Wednesday, October 14, 2015
2015 ALCS Preview
By Rick Morris
NOTE: Playoff picks thus far are 2-3, 2-1 in the LDS round.
Toronto vs. Kansas City: Strangely enough, exactly 30 years after the one and only time that the Blue Jays and Royals met in the playoffs, they converge once again in the American League Championship Series. That run marked the very beginning of Toronto’s ascent, as they rebounded from the disappointment of losing the first ever best-of-7 ALCS after taking a 3-1 lead by remaining in contention for several years, earning ALCS appearances again in 1989 and 1991 before breaking through to win it all in 1992-93. And they hadn’t been back to the playoffs until this year. Kansas City, on the other hand, suffered through their years of knocking on the door from 1976-84, with five division titles and one pennant in that stretch before replicating the 3-1 comeback against the Cardinals in the ’85 World Series.

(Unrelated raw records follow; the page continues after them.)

/-- Either branch of a choice. -/
theorem ite {c : Prop} [Decidable c] (h : Keeps b s t) (g : Keeps b s u) : Keeps b s (if c then t else u) := by
  split
  · exact h
  · exact g

/-! ## Reports and flags -/

theorem markPort (h : Keeps b s t) (p : PortId) : Keeps b s (markPort p t) := by
  unfold Machine.markPort
  repeat' split
  · exact h
  · exact h.mod p _
  · exact h
  · exact h.addReport _ ‹_›
  · exact h.mod p _

theorem handEventsWaiting (h : Keeps b s t) : Keeps b s (handEventsWaiting t) := by
  unfold Machine.handEventsWaiting
  repeat' split
  · exact h
  · exact h.addReport _ ‹_›
  · exact h.setEventsMark _

theorem setGradeChanged (h : Keeps b s t) (p : PortId) : Keeps b s (setGradeChanged p t) := by
  unfold Machine.setGradeChanged
  dsimp only
  split
  · exact ((h.setXfer _).mod p _).markPort p
  · exact (h.mod p _).markPort p

theorem addAbandoned (h : Keeps b s t) (p : PortId) : Keeps b s (addAbandoned p t) := by
  unfold Machine.addAbandoned
  dsimp only
  split
  · exact ((h.setXfer _).mod p _).markPort p
  · exact (h.mod p _).markPort p

theorem addConflict (h : Keeps b s t) (p : PortId) : Keeps b s (addConflict p t) := by
  unfold Machine.addConflict
  dsimp only
  split
  · exact ((h.setXfer _).mod p _).markPort p
  · exact (h.mod p _).markPort p

theorem setOffload (h : Keeps b s t) (p : PortId) (v : Bool) : Keeps b s (setOffload p v t) := by
  unfold Machine.setOffload
  split
  · exact h
  · exact (h.mod p _).markPort p

theorem setMediaFull (h : Keeps b s t) (p : PortId) (v : Bool) : Keeps b s (setMediaFull p v t) := by
  unfold Machine.setMediaFull
  split
  · exact h
  · exact (h.mod p _).markPort p

theorem setHostPause (h : Keeps b s t) (p : PortId) (v : Bool) : Keeps b s (setHostPause p v t) := by
  unfold Machine.setHostPause
  split
  · exact h
  · exact (h.mod p _).markPort p

theorem answerBadState (h : Keeps b s t) (j : Job) : Keeps b s (answerBadState j t) := by
  unfold Machine.answerBadState
  split
  · exact h.giveAnswer _ _
  · exact h.giveAnswer _ _
  · exact h

/-! ## Commitments, reservations and camera states -/

theorem settleCommitment (h : Keeps b s t) (p : PortId) : Keeps b s (settleCommitment p t) := by
  unfold Machine.settleCommitment
  split
  · exact h.modFigures p _ fun w => within_modPort w (Nat.zero_le _) (.inr rfl)
  · exact h

theorem withdraw (h : Keeps b s t) (p : PortId) : Keeps b s (withdraw p t) := by
  unfold Machine.withdraw
  exact h.modFigures p _ within_withdraw

theorem releaseResv (h : Keeps b s t) (p : PortId) : Keeps b s (releaseResv p t) := by
  unfold Machine.releaseResv
  exact (h.withdraw p).settleCommitment p

theorem releaseUnstarted (h : Keeps b s t) (p : PortId) : Keeps b s (releaseUnstarted p t) := by
  unfold Machine.releaseUnstarted
  split
  · exact h.releaseResv p
  · exact h

theorem setPower (h : Keeps b s t) (p : PortId) (new : Power) : Keeps b s (setPower p new t) := by
  unfold Machine.setPower
  dsimp only
  have g := h.modPort p (Port.enter t.clock new) fun c ok => enter_ok _ _ ok
  split
  · exact (g.markPort p).settleCommitment p
  · exact g.settleCommitment p

theorem clearEntries (h : Keeps b s t) (p : PortId) : Keeps b s (clearEntries p t) := by
  unfold Machine.clearEntries
  exact h.fewerAdv _ (List.length_filter_le _ _)

theorem dropEntry (h : Keeps b s t) (p : PortId) (a : Nat) : Keeps b s (dropEntry p a t) := by
  unfold Machine.dropEntry
  exact h.fewerAdv _ (List.length_filter_le _ _)

theorem appendEntry (h : Keeps b s t) (p : PortId) (pr : Pair) (v : Bool) (life : Nat) :
    Keeps b s (appendEntry p pr v life t) := by
  refine (h.dropEntry p pr.attr).trans { Keeps.refl b _ with adv := fun le => ?_ }
  unfold Machine.appendEntry
  dsimp only
  split
  · rename_i room
    simp only [List.length_append, List.length_singleton]
    exact room
  · simp only [List.length_append, List.length_singleton, List.length_drop]
    omega

theorem startRest (h : Keeps b s t) (p : PortId) : Keeps b s (startRest p t) := by
  unfold Machine.startRest
  split
  · exact h.mod p _
  · exact h

theorem dropHold (h : Keeps b s t) (cue : Nat) (p : PortId) : Keeps b s (dropHold cue p t) := by
  unfold Machine.dropHold
  split
  · split
    · exact h.mod p _
    · exact h
  · exact h

/-! ## Preparation and pauses -/

theorem checkEntries (h : Keeps b s t) (p : PortId) (form : CheckForm) (pairs : List Pair) :
    Keeps b s (checkEntries p form pairs t) := by
  unfold Machine.checkEntries
  split
  · exact h.fewerAdv _ (List.length_filter_le _ _)
  · exact h
  · exact h

theorem setPrep (h : Keeps b s t) (cue : Nat) (p : PortId) (v : Prep) : Keeps b s (setPrep cue p v t) := by
  unfold Machine.setPrep
  exact h.modCue _ _

theorem prepareMember (h : Keeps b s t) (c : Cue) (p : PortId) : Keeps b s (prepareMember c p t) := by
  unfold Machine.prepareMember
  dsimp only
  split
  · exact (h.checkEntries _ _ _).setPrep _ _ _
  · exact ((h.checkEntries _ _ _).modPort p _ fun c ok => enqueue_ok _ ok).setPrep _ _ _

theorem checkOnReady (h : Keeps b s t) (p : PortId) : Keeps b s (checkOnReady p t) := by
  unfold Machine.checkOnReady
  exact h.forEach _ _ fun c _ g => g.prepareMember c p

theorem handOver (h : Keeps b s t) (p : PortId) : Keeps b s (handOver p t) := by
  unfold Machine.handOver
  split
  · split
    · exact h.modPort p _ fun c ok => enqueue_ok _ (ok.of_eq rfl rfl)
    · exact h
  · exact h

theorem loseSettings (h : Keeps b s t) (p : PortId) : Keeps b s (loseSettings p t) := by
  refine h.forEach _ _ fun c u g => ?_
  split
  · exact (g.modPort p _ fun c ok => cutFlight_ok _ _ (removeJobs_ok _ ok)).setPrep _ _ _
  · exact g.setPrep _ _ _
  all_goals exact g

theorem enqueueJob (h : Keeps b s t) (p : PortId) (k : JobKind) : Keeps b s (enqueueJob p k t) := by
  unfold Machine.enqueueJob
  exact h.modPort p _ fun _ ok => enqueue_ok _ ok

theorem enterDoze (h : Keeps b s t) (p : PortId) : Keeps b s (enterDoze p t) := by
  unfold Machine.enterDoze
  exact (h.setPower p _).enqueueJob p _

So these teams, who have in consecutive seasons broken the longest playoff droughts in the game, really were ships passing in the night three decades ago.
What’s weird about Toronto’s first-round win over Texas is how thoroughly it mirrored the entire 2013-15 era for the Blue Jays – the one in which they were expected to actually be a really good team. The tank jobs in Games 1 and 2 at home were sort of the microcosms of 2013 and 2014, with the heroics in the last 60% of the series demonstrating the greatness that is present in the 2015 team. The 7th inning of Game 5 will be remembered until the end of time, but what’s most notable is that the Jays actually survived the debacle with Russell Martin’s “error” that allowed the go-ahead run. Situations like that usually represent the end of the road and that’s what drove the ferocity of the fan riot. Well, that and beer. You can’t forget the beer.
FDH Lounge Dignitary Steve Kallas has posited that, when Toronto bats their “Core Four” in the first four lineup spots, it may be the best such crew to run 1-4 ever. That is entirely possible, although stacking the lineup in that exact manner is somewhat rare, as Steve admits. Largely because of the explosiveness of the lineup, which some might compare to the 1995 Cleveland Indians in terms of relatively recent vintage, the Blue Jays are so much better on paper than the Rangers that the first two games of the ALDS seemed to reinforce a “science is dead” thought that truly anything can happen in a very short series these days. But over the course of the next few games, the Jays reasserted themselves with authority, proving that, especially against the good-but-not-great pitching staffs in the American League playoffs this year, Toronto has what it takes to wear them out. When there’s an inability to get career-year stud Chris Colabello at-bats every day, you’ve even got the kind of depth that can even help greatly with late-inning pinch-hitting. On the mound, David Price’s late-inning heroics in Game 4 redeemed him somewhat for a rough start to the series that, like Clayton Kershaw, played into a career-long October narrative. As Toronto improved on the mound in 2015 with the acquisition of Price, the late-season return from injury of Marcus Stroman and the emergence of young Roberto Osuna as a legit closer, the Jays became the kind of full-spectrum threat that belies the fact that they only finished with the league’s second-best record. Given this squad throughout a full season, they probably win about 105 games.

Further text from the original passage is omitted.